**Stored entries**
- Opening Delimiter -

/-! ### Lists of answers and exchanges -/

@[simp] theorem answers_nil : answers [] = [] := rfl
@[simp] theorem answers_cons (b : Byte) (l : List Byte) : answers (b :: l) = .byte b :: answers l := rfl
@[simp] theorem answers_append (l1 l2 : List Byte) : answers (l1 ++ l2) = answers l1 ++ answers l2 := by simp [answers]
@[simp] theorem transcript_nil (l : List Byte) : transcript [] l = [] := by simp [transcript]
@[simp] theorem transcript_cons (a b : Byte) (l1 l2 : List Byte) :
    transcript (a :: l1) (b :: l2) = .exchange a b :: transcript l1 l2 := rfl

theorem transcript_append (l1 l2 r1 r2 : List Byte) (h : l1.length = r1.length) :
    transcript (l1 ++ l2) (r1 ++ r2) = transcript l1 r1 ++ transcript l2 r2 := List.zipWith_append h

@[simp] theorem received_nil : received [] = [] := rfl
@[simp] theorem received_cons (b : Byte) (l : List Byte) : received (b :: l) = .exchange fill b :: received l := rfl
@[simp] theorem received_append (l1 l2 : List Byte) : received (l1 ++ l2) = received l1 ++ received l2 := by
  unfold received
  rw [List.length_append, List.replicate_add]
  exact transcript_append _ _ _ _ (by simp)

/-! ### The 8-bit path -/

theorem sendBytes_answered (tx rx : List Byte) (rest : List WireAnswer) (s : State) (hl : rx.length = tx.length)
    (h : s.wire = answers rx ++ rest) :
    sendBytes tx s = (.ok, { s with wire := rest, trace := (transcript tx rx).reverse ++ s.trace }) := by
  induction tx generalizing rx s with
  | nil =>
    obtain rfl : rx = [] := List.length_eq_zero_iff.1 (by simpa using hl)
    simp only [answers_nil, List.nil_append] at h
    simp [sendBytes, ← h]
  | cons b tx ih =>
    cases rx with
    | nil => simp at hl
    | cons r rx =>
      simp only [answers_cons, List.cons_append] at h
      simp only [sendBytes, send8_byte b r _ s h, andThen_ok]
      rw [ih rx _ (by simpa using hl) (by rfl)]
      simp

theorem sendDummies_answered (rx : List Byte) (rest : List WireAnswer) (s : State) (h : s.wire = answers rx ++ rest) :
    sendDummies rx.length s = (.ok, { s with wire := rest, trace := (received rx).reverse ++ s.trace }) :=
  sendBytes_answered _ rx rest s (by simp) h

theorem storeByte_exchanged (dst : Dest) (k : Nat) (b : Byte) (s : State) (w : List WireAnswer) (tr : List Event) :
    storeByte dst k b { s with wire := w, trace := tr } = { storeByte dst k b s with wire := w, trace := tr } := by
  cases dst <;> rfl

@[simp] theorem storeByte_wire (dst : Dest) (k : Nat) (b : Byte) (s : State) : (storeByte dst k b s).wire = s.wire := by
  cases dst <;> rfl

@[simp] theorem storeByte_trace (dst : Dest) (k : Nat) (b : Byte) (s : State) : (storeByte dst k b s).trace = s.trace := by
  cases dst <;> rfl

theorem recvPlain_answered (dst : Dest) (l : List Byte) (k : Nat) (rest : List WireAnswer) (s : State)
    (h : s.wire = answers l ++ rest) :
    recvPlain dst l.length k s =
      (.ok, storeBytes dst k l { s with wire := rest, trace := (received l).reverse ++ s.trace }) := by
  induction l generalizing k s with
  | nil =>
    simp only [answers_nil, List.nil_append] at h
    simp [recvPlain, storeBytes, ← h]
  | cons b l ih =>
    simp only [answers_cons, List.cons_append] at h
    simp only [List.length_cons, recvPlain, recv8_byte b _ s h]
    rw [ih _ _ (by rw [storeByte_wire])]
    simp only [storeBytes, storeByte_exchanged, received_cons, List.reverse_cons, List.append_assoc,
      List.singleton_append]

theorem recvFour_answered (dst : Dest) (b0 b1 b2 b3 : Byte) (rest : List WireAnswer) (s : State)
    (h : s.wire = answers [b0, b1, b2, b3] ++ rest) :
    recvPlain dst 4 0 s =
      (.ok, storeBytes dst 0 [b0, b1, b2, b3]
        { s with wire := rest, trace := (received [b0, b1, b2, b3]).reverse ++ s.trace }) :=
  recvPlain_answered dst [b0, b1, b2, b3] 0 rest s h

/-! ### R1 -/

theorem pollR1_answered (n : Nat) (pads : List Byte) (r1 : Byte) (rest : List WireAnswer) (s : State)
    (hp : pads.all (fun b => !isR1 b) = true) (hr : isR1 r1 = true) (hn : pads.length < n) (hm : n ≤ r1Tries)
    (h : s.wire = answers (pads ++ [r1]) ++ rest) :
    pollR1 n s =
      (.ok, { s with session.lastR1 := r1, work.tries := r1Tries - n + pads.length + 1, wire := rest,
                     trace := (received (pads ++ [r1])).reverse ++ s.trace }) := by
  induction pads generalizing n s with
  | nil =>
    obtain ⟨n, rfl⟩ : ∃ m, n = m + 1 := ⟨n - 1, by simp at hn; omega⟩
    simp only [List.nil_append, answers_cons, answers_nil, List.cons_append] at h
    simp only [pollR1, recv8_byte r1 rest (setTries (r1Tries - n) s) h, hr, if_true]
    simp [setLastR1, setTries, show r1Tries - (n + 1) + 1 = r1Tries - n by omega]
  | cons b pads ih =>
    obtain ⟨n, rfl⟩ : ∃ m, n = m + 1 := ⟨n - 1, by simp at hn; omega⟩
    simp only [List.cons_append, answers_cons] at h
    simp only [List.all_cons, Bool.and_eq_true, Bool.not_eq_true'] at hp
    simp only [List.length_cons] at hn
    simp only [pollR1, recv8_byte b _ (setTries (r1Tries - n) s) h, hp.1, Bool.false_eq_true, if_false]
    rw [ih n _ (by exact hp.2) (by omega) (by omega) (by rfl)]
    simp [setTries, show r1Tries - n + pads.length + 1 = r1Tries - (n + 1) + (pads.length + 1) + 1 by omega]

/-- Ten reads that give no R1. -/
theorem pollR1_timeout (n : Nat) (pads : List Byte) (rest : List WireAnswer) (s : State)
    (hp : pads.all (fun b => !isR1 b) = true) (hn : pads.length = n) (hm : n ≤ r1Tries)
    (h : s.wire = answers pads ++ rest) :
    pollR1 n s =
      (.r1Timeout, { s with work.tries := if n = 0 then s.work.tries else r1Tries, wire := rest,
                            trace := (received pads).reverse ++ s.trace }) := by
  induction pads generalizing n s with
  | nil =>
    subst hn
    simp only [answers_nil, List.nil_append] at h
    simp [pollR1, ← h]
  | cons b pads ih =>
    subst hn
    simp only [List.cons_append, answers_cons] at h
    simp only [List.all_cons, Bool.and_eq_true, Bool.not_eq_true'] at hp
    simp only [List.length_cons] at hm
    simp only [List.length_cons, pollR1, recv8_byte b _ (setTries (r1Tries - pads.length) s) h, hp.1, Bool.false_eq_true,
      if_false]
    rw [ih _ _ (by exact hp.2) (by rfl) (by omega) (by rfl)]
    by_cases h0 : pads.length = 0
    · simp [setTries, h0]
    · simp [setTries, h0]

/-- A transport failure at a read of the poll. -/
theorem pollR1_ioFail (n : Nat) (pads : List Byte) (rest : List WireAnswer) (s : State)
    (hp : pads.all (fun b => !isR1 b) = true) (hn : pads.length < n) (hm : n ≤ r1Tries)
    (h : s.wire = answers pads ++ .ioFail :: rest) :
    pollR1 n s =
      (.transportIo, { s with work.tries := r1Tries - n + pads.length + 1, wire := rest,
                              trace := .failedExchange fill :: (received pads).reverse ++ s.trace }) := by
  induction pads generalizing n s with
  | nil =>
    obtain ⟨n, rfl⟩ : ∃ m, n = m + 1 := ⟨n - 1, by simp at hn; omega⟩
    simp only [List.nil_append, answers_nil] at h
    simp only [pollR1, recv8_ioFail rest (setTries (r1Tries - n) s) h]
    simp [setTries, show r1Tries - (n + 1) + 1 = r1Tries - n by omega]
  | cons b pads ih =>
    obtain ⟨n, rfl⟩ : ∃ m, n = m + 1 := ⟨n - 1, by simp at hn; omega⟩
    simp only [List.cons_append, answers_cons] at h
    simp only [List.all_cons, Bool.and_eq_true, Bool.not_eq_true'] at hp
    simp only [List.length_cons] at hn
    simp only [pollR1, recv8_byte b _ (setTries (r1Tries - n) s) h, hp.1, Bool.false_eq_true, if_false]
    rw [ih n _ (by exact hp.2) (by omega) (by omega) (by rfl)]
    simp [setTries, show r1Tries - n + pads.length + 1 = r1Tries - (n + 1) + (pads.length + 1) + 1 by omega]

/-! ### Commands -/

theorem CommandAnswer.ok_iff (a : CommandAnswer) :
    a.ok = true ↔ a.dropped.length = 6 ∧ a.pads.length < r1Tries ∧ a.pads.all (fun b => !isR1 b) = true ∧
      isR1 a.r1 = true := by
  simp [CommandAnswer.ok, and_assoc]

/-- The state when a command was answered. -/
def sentCommand (s : State) (a : CommandAnswer) (cmd : BitVec 6) (arg : Word) (rest : List WireAnswer) : State :=
  { s with
    session.lastR1 := a.r1
    work.fr := frameOf cmd arg
    work.tries := a.pads.length + 1
    wire := rest
    trace := (a.events cmd arg).reverse ++ s.trace }

theorem crc7Compute_ready (s : State) (ht : s.tableReady) (m : List Byte) :
    crc7Compute s m = some (crc7Fold crc7Table m) := by
  simp [crc7Compute, ht.1, ht.2]

theorem sendCommand_answered (hcrc : ∀ m, crc7Fold crc7Table m = crc7Bitwise m) (cmd : BitVec 6) (arg : Word) (exp : Byte)
    (a : CommandAnswer) (rest : List WireAnswer) (s : State) (ht : s.tableReady) (ha : a.ok = true)
    (h : s.wire = answers a.bytes ++ rest) :
    sendCommand cmd arg exp s = (a.code exp, sentCommand s a cmd arg rest) := by
  obtain ⟨h6, hn, hp, hr⟩ := a.ok_iff.1 ha
  have hw : s.wire = answers a.dropped ++ (answers (a.pads ++ [a.r1]) ++ rest) := by
    rw [h]; simp [CommandAnswer.bytes]
  simp only [sendCommand, crc7Compute_ready s ht, hcrc]
  rw [sendBytes_answered _ a.dropped (answers (a.pads ++ [a.r1]) ++ rest) _ (by simpa using h6) (by exact hw)]
  simp only [andThen_ok, receiveR1]
  rw [pollR1_answered r1Tries a.pads a.r1 rest _ hp hr hn (Nat.le_refl _) (by rfl)]
  simp only [andThen_ok, classifyR1, sentCommand, CommandAnswer.events, CommandAnswer.code]
  have hf : (frameBytes cmd arg (frameCheckByte (crc7Bitwise (frameHead cmd arg)))).toList = commandFrame cmd arg := rfl
  split <;> simp [frameOf, hf]

/-- A command that gets its expected R1, more of the script following. -/
theorem sendCommand_expected (hcrc : ∀ m, crc7Fold crc7Table m = crc7Bitwise m) (cmd : BitVec 6) (arg : Word) (exp : Byte)
    (a : CommandAnswer) (more : List Byte) (rest : List WireAnswer) (s : State) (ht : s.tableReady) (ha : a.ok = true)
    (hr : a.r1 = exp) (h : s.wire = answers (a.bytes ++ more) ++ rest) :
    sendCommand cmd arg exp s = (.ok, sentCommand s a cmd arg (answers more ++ rest)) := by
  rw [sendCommand_answered hcrc cmd arg exp a (answers more ++ rest) s ht ha (by rw [h]; simp), CommandAnswer.code, if_pos hr]

/-- A command that gets no R1 in ten reads. -/
theorem sendCommand_timeout (hcrc : ∀ m, crc7Fold crc7Table m = crc7Bitwise m) (cmd : BitVec 6) (arg : Word) (exp : Byte)
    (dropped reads : List Byte) (rest : List WireAnswer) (s : State) (ht : s.tableReady) (hd : dropped.length = 6)
    (hl : reads.length = r1Tries) (hr : reads.all (fun b => !isR1 b) = true)
    (h : s.wire = answers (dropped ++ reads) ++ rest) :
    sendCommand cmd arg exp s = (.r1Timeout, { s with
      work.fr := frameOf cmd arg
      work.tries := r1Tries
      wire := rest
      trace := (transcript (commandFrame cmd arg) dropped ++ received reads).reverse ++ s.trace }) := by
  have hw : s.wire = answers dropped ++ (answers reads ++ rest) := by rw [h]; simp
  simp only [sendCommand, crc7Compute_ready s ht, hcrc]
  rw [sendBytes_answered _ dropped (answers reads ++ rest) _ (by simpa using hd) (by exact hw)]
  simp only [andThen_ok, receiveR1]
  rw [pollR1_timeout r1Tries reads rest _ hr hl (Nat.le_refl _) (by rfl), andThen_error _ _ _ (by decide)]
  have hf : (frameBytes cmd arg (frameCheckByte (crc7Bitwise (frameHead cmd arg)))).toList = commandFrame cmd arg := rfl
  simp [frameOf, hf, r1Tries]

/-- A command sent without a table is refused before anything is written. -/
theorem sendCommand_noTable (cmd : BitVec 6) (arg : Word) (exp : Byte) (s : State) (ht : s.tableValid = false) :
    sendCommand cmd arg exp s = (.refused, s) := by
  simp [sendCommand, crc7Compute, ht]

/-! ### Tokens -/

theorem pollToken_answered (tok : Byte) (n : Nat) (pads : List Byte) (b : Byte) (rest : List WireAnswer) (s : State)
    (hp : pads.all (fun b => !tokenMatch s.params.tokenMatch b tok) = true) (hb : tokenMatch s.params.tokenMatch b tok = true)
    (hn : pads.length < n) (hm : n ≤ tokenTries) (h : s.wire = answers (pads ++ [b]) ++ rest) :
    pollToken tok n s =
      (.ok, { s with work.tries := tokenTries - n + pads.length + 1, wire := rest,
                     trace := (received (pads ++ [b])).reverse ++ s.trace }) := by
  induction pads generalizing n s with
  | nil =>
    obtain ⟨n, rfl⟩ : ∃ m, n = m + 1 := ⟨n - 1, by simp at hn; omega⟩
    simp only [List.nil_append, answers_cons, answers_nil, List.cons_append] at h
    simp only [pollToken, recv8_byte b rest (setTries (tokenTries - n) s) h]
    simp [hb, setTries, show tokenTries - (n + 1) + 1 = tokenTries - n by omega]
  | cons c pads ih =>
    obtain ⟨n, rfl⟩ : ∃ m, n = m + 1 := ⟨n - 1, by simp at hn; omega⟩
    simp only [List.cons_append, answers_cons] at h
    simp only [List.all_cons, Bool.and_eq_true, Bool.not_eq_true'] at hp
    simp only [List.length_cons] at hn
    simp only [pollToken, recv8_byte c _ (setTries (tokenTries - n) s) h, setTries_params, hp.1, Bool.false_eq_true, if_false]
    rw [ih n _ (by exact hp.2) (by exact hb) (by omega) (by omega) (by rfl)]
    simp [setTries, show tokenTries - n + pads.length + 1 = tokenTries - (n + 1) + (pads.length + 1) + 1 by omega]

- Closing Delimiter -

**Exercise details**
The expected output is the exact run of lines from the start of the entries through the line with "transcript (l1 ++", inclusive.

**Response to this exercise**
/-! ### Lists of answers and exchanges -/

@[simp] theorem answers_nil : answers [] = [] := rfl
@[simp] theorem answers_cons (b : Byte) (l : List Byte) : answers (b :: l) = .byte b :: answers l := rfl
@[simp] theorem answers_append (l1 l2 : List Byte) : answers (l1 ++ l2) = answers l1 ++ answers l2 := by simp [answers]
@[simp] theorem transcript_nil (l : List Byte) : transcript [] l = [] := by simp [transcript]
@[simp] theorem transcript_cons (a b : Byte) (l1 l2 : List Byte) :
    transcript (a :: l1) (b :: l2) = .exchange a b :: transcript l1 l2 := rfl

theorem transcript_append (l1 l2 r1 r2 : List Byte) (h : l1.length = r1.length) :
    transcript (l1 ++ l2) (r1 ++ r2) = transcript l1 r1 ++ transcript l2 r2 := List.zipWith_append h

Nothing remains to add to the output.